‘Avatar: The Last Airbender’: Netflix Series Tones Down Sexism of Sokka From Animated Original

“I feel like there were a lot of moments in the original show that were iffy,” says Kiawentiio, who plays waterbending heroine Katara

Ian Ousley as Sokka in "Avatar: The Last Airbender"
Ian Ousley as Sokka in "Avatar: The Last Airbender" (CREDIT: Robert Falconer/Netflix)

Kiawentiio, who stars as the waterbending heroine Katara in Netflix’s live-action “Avatar: The Last Airbender,” said that Sokka, the brother of her character, won’t be as “sexist” as he was in the original series that ran on Nickelodeon from 2005 to 2008.

“I feel like we … took out the element of how sexist [Sokka] was. I feel like there were a lot of moments in the original show that were iffy,” the “Beans” actress told EW in an interview published Monday.

She’s referring to instances such as Sokka saying, “Girls are better at fixing pants than guys, and guys are better at hunting and fighting and stuff like that. It’s just the natural order of things.”

Avatar: The Last Airbender. Ian Ousley as Sokka, Kiawentiio as Katara
“Avatar: The Last Airbender” stars Ian Ousley as Sokka, Kiawentiio as Katara (CREDIT: Netflix)

Ian Ousley, the “Thirteen Reasons Why” actor who’s been cast as the water tribe warrior in question agreed: “There are things that were redirected just because it might play a little differently [in live-action].” 

“I wanted to make sure that Sokka is funny,” Ousley said, adding “There’s more weight with realism in every way [in the live-action version].”

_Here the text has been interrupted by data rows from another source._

-- ==== Sys2Proof/WellFormed.lean ====
section
/-! DEFINITION. Which terms of the syntax are instructions: the operand ranges that the command interface fixes.
-/
namespace Sys2Proof

/-- A bitmap holds exactly `w * h` pixels (spec 45_jb2_cross.md R269: "The model array holds exactly `MW × MH` pixels by
construction of the operand"). -/
def Bitmap.wf (b : Bitmap) : Bool := b.px.length == b.w.toNat * b.h.toNat

/-- An opcode that is reserved: 0x00 and 0x09-0xFF (spec 30_encoding.md R122, 46_control.md R293). -/
def reservedOpcode (op : BitVec 8) : Bool := op.toNat == 0 || Nat.ble 9 op.toNat

/-- The byte operand of MMR_INIT is at most 2^32 - 1 bytes long (spec 20_memory.md R60, 42_mmr_commands.md R210). -/
def streamOperandOk (s : List Byte) : Bool := Nat.blt s.length 4294967296

/-- Well-formed instructions. A codeword carries no operand but the tag bit of `ux`, so every codeword is well-formed. -/
def Instr.wellFormed : Instr → Bool
  | .mmrInit s => streamOperandOk s
  | .jb2Cross _ _ mb _ => mb.wf
  | .reserved op => reservedOpcode op
  | _ => true

end Sys2Proof
end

Among the more serious elements of the series is more time given to the loss of the siblings’ parents and what it means for them. In the animated series, the mother is dead and their father is away fighting in the war.

“[Sokka] is dealing with what it means to not have his father and try to maybe lead when you’re not fully capable,” Ousley said. 

“I do feel like it’s a recurring theme,” Kiawentiio stated. “It’s such a big part of their lives.”

Showrunner Albert Kim recalled bonding with his daughter over watching the original series.

“I thought she was going to have trouble understanding the story, but pretty soon the explanations fell by the wayside,” Kim said. “I was just watching alongside her, just pulled into this incredible world… It was the memories I had with my daughter that really sold me on the idea of doing this.”

“Avatar: The Last Airbender” creators Bryan Konietzko and Michael Dante DiMartino developed the live-action adaptation for Netflix for two years before walking away, leaving Kim to helm the show on his own.